Recommendations for the Government of France

  • Increase its implementation focus and policy certainty to ensure investor confidence and accelerate affordable private investment at the pace necessary to meet the 2020 and 2030 target for renewables and sectorial as well as interim sub-targets under the two five-year energy investment plans.
  • Support the tracking of tender results against targets and increase financial and human resources commensurate to the distance to the target. 
  • Increase land access and site eligibility for wind and solar electricity by removing regulatory barriers, where possible. Further strengthen the spatial (maritime) planning exercise aiming to identify suitable sites for offshore wind projects in a long-term perspective (2050 horizon) and consider greater one-stop shop procedures.
  • Ensure that national level trajectories for renewables (PPE) translate into consistent regional targets (regional plans for spatial planning, sustainable development and equality) based on closer co-ordination and dialogue with regions, as provided for in the Climate and Resilience Law. 

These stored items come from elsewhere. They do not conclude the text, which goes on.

-- ==== Sys2Proof/Machine/Sched.lean ====
section
/-! DEFINITION. What a step does next (log 6): the choice that the schedule names, or else an event of the device that is due, or
the next syllable of a context; dispatch of bundles (R32-R38, R63-R66, R146-R157, R353, R354). -/

namespace Sys2Proof.Machine

/-- A step: an instruction or event runs at a state, or the state alone moves on. -/
inductive Plan where
  | run (i : Instr) (s : State)
  | next (s : State)
  deriving DecidableEq, Repr

/-- An S0 branch issues after every other syllable of its bundle and everything older (R354). -/
def isBranch : Instr → Bool
  | .branch _ _ _ => true
  | .jal _ _ => true
  | .jr _ _ => true
  | _ => false

/-- END and ERET issue last (R159, R357). -/
def isLast : Instr → Bool
  | .endTask => true
  | .eret => true
  | _ => false

/-- Syllables that access memory, tags, tiles, objects or tasks, or that order such accesses, in slots S0, S1 and V; in slot K the
others. -/
def isScalarAccess : Instr → Bool
  | .ldb _ _ _ | .ldbz _ _ _ | .ldh _ _ _ | .ldhz _ _ _ | .ldw _ _ _ | .ldwz _ _ _ | .ldd _ _ _ => true
  | .stb _ _ _ | .sth _ _ _ | .stw _ _ _ | .std _ _ _ => true
  | .ldf _ _ _ | .ldfe _ _ _ | .ste _ _ _ | .stfl _ _ _ | .tagget _ _ _ | .tagset _ _ _ => true
  | .csrw _ c => c.toNat = csrCTL
  | .vld _ _ _ _ _ | .vst _ _ _ _ | .vldx _ _ _ _ | .vstx _ _ _ _ => true
  | _ => false
def isPlainK : Instr → Bool
  | .loop _ _ | .loopn _ _ | .loopp _ _ _ | .hweak _ _ | .chkeq _ _ | .trap _ | .brk _ | .yield => true
  | _ => false

/-- An acquire: no access of its context at a higher entry is performed before it completes (R202, R253, R259, R261, R266, R267, R319,
R338). -/
def isAcquire : Instr → Bool
  | .ldf _ _ _ | .ldfe _ _ _ => true
  | .waitb _ _ | .join _ _ | .fence _ | .harvest | .hpin _ _ _ | .resolve _ _ | .recast _ _ _ => true
  | _ => false

/-- A release: it waits for the accesses of its context at lower entries (R202, R252, R259, R261, R265, R268, R271, R294, R319, R339, R340). -/
def isRelease : Instr → Bool
  | .ste _ _ _ | .stfl _ _ _ => true
  | .arrive _ r => r = 0
  | .fence _ | .harvest | .spawn _ _ _ _ _ | .spawnc _ _ _ _ _ | .msend _ _ _ | .eos _ => true
  | .resolve _ _ | .recast _ _ _ | .hfree _ | .hdrop _ => true
  | _ => false

/-- RECAST, behind which no younger syllable of its context issues (R202). -/
def isRecast : Instr → Bool
  | .recast _ _ _ => true
  | _ => false

/-- A syllable is an access, or an operation ordered with accesses. -/
def Queued.ordered (q : Queued) : Bool :=
  match q.slot with
  | .ma | .mb | .x => true
  | .t => false
  | .k => !isPlainK q.syl.instr
  | _ => isScalarAccess q.syl.instr

/-- An engine or X syllable. -/
def Queued.onEngine (q : Queued) : Bool := q.slot = .ma || q.slot = .mb || q.slot = .x

/-- A syllable waits for one of another slot at a lower entry to issue: an access for an acquire, a release for an access (R252, R253); an
engine or X syllable and an access of S, V, M or X for each other, since they take effect in entry order (R213, R229); all for RECAST
(R202). Else the slots of a context go on beside each other (R37, R87). -/
def Queued.behind (q r : Queued) : Bool :=
  isRecast r.syl.instr ||
    (q.ordered && r.ordered &&
      (isAcquire r.syl.instr || isRelease q.syl.instr || (q.slot ≠ .k && r.slot ≠ .k && (q.onEngine || r.onEngine))))

/-- X syllables and releases wait for the older exact-landing writes of other slots (R213, R252). -/
def Queued.orders (q : Queued) : Bool := q.slot = .x || isRelease q.syl.instr

/-- VLEND and VRECL. -/
def isLend : Instr → Bool
  | .vlend _ _ => true
  | .vrecl _ => true
  | _ => false

/-- Slots to which the lend state of a bank matters (R164). -/
def slotLends (sl : Slot) : Bool := sl = .v || sl = .t || sl = .ma || sl = .mb

/-- A syllable of a dispatched bundle may issue: its slot has issued everything older (R36), the markers of sync bundles hold (R38), a
branch, END and ERET come last (R159, R354, R357), a fault not yet detected holds it back no more than R359 lets it, the syllables at lower
entries that it stands behind have issued (R202, R213, R229, R252, R253), and the lend state is the one of its entry (R164, R183). -/
def Ctx.mayIssue (x : Ctx) (d : Disp) (q : Queued) : Bool :=
  let i := q.syl.instr
  let older := x.queue.filter fun o => o.entry < d.entry
  let left := older.flatMap Disp.left
  let rest := d.left.filter fun r => r.slot ≠ q.slot
  (left.all fun r => r.slot ≠ q.slot) &&
    (older.all fun o => o.left.isEmpty || !(x.queue.any fun b => b.sync && o.entry < b.entry && b.entry ≤ d.entry)) &&
    (older.all fun o => !o.sync || o.left.all fun r => r.blk.isSome) &&
    (!isBranch i || (left.isEmpty && rest.all fun r => isLast r.syl.instr)) &&
    (x.late.all fun k => d.entry < k.1) &&
    (!isLast i || (left.isEmpty && rest.isEmpty && x.late.isEmpty)) &&
    (left.all fun r => !q.behind r) &&
    (!q.orders || x.stores.all fun r => r.landed || d.entry ≤ r.land || r.slot = q.slot) &&
    (!isLend i || ((left.all fun r => !slotLends r.slot) && rest.all fun r => r.slot ≠ .t)) &&
    (!slotLends q.slot || left.all fun r => !isLend r.syl.instr)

  • Introduce minimum requirements for on-building renewables as part of new buildings and deep renovations policies to accelerate the deployment of decentralised renewables.
  • Ensure a swifter and more harmonised application of permitting rules for renewable electricity projects across decentralised state administrative services, underpinned by increased human resources, strong monitoring and an accountability framework against regional targets.
  • Seize the opportunity of economic recovery from the COVID-19 pandemic by directing funding to support various renewables, notably renewable heat, distributed photovoltaics (i.e. under renovation) and advanced biofuels, such as sustainable aviation fuels and maritime low-carbon fuels.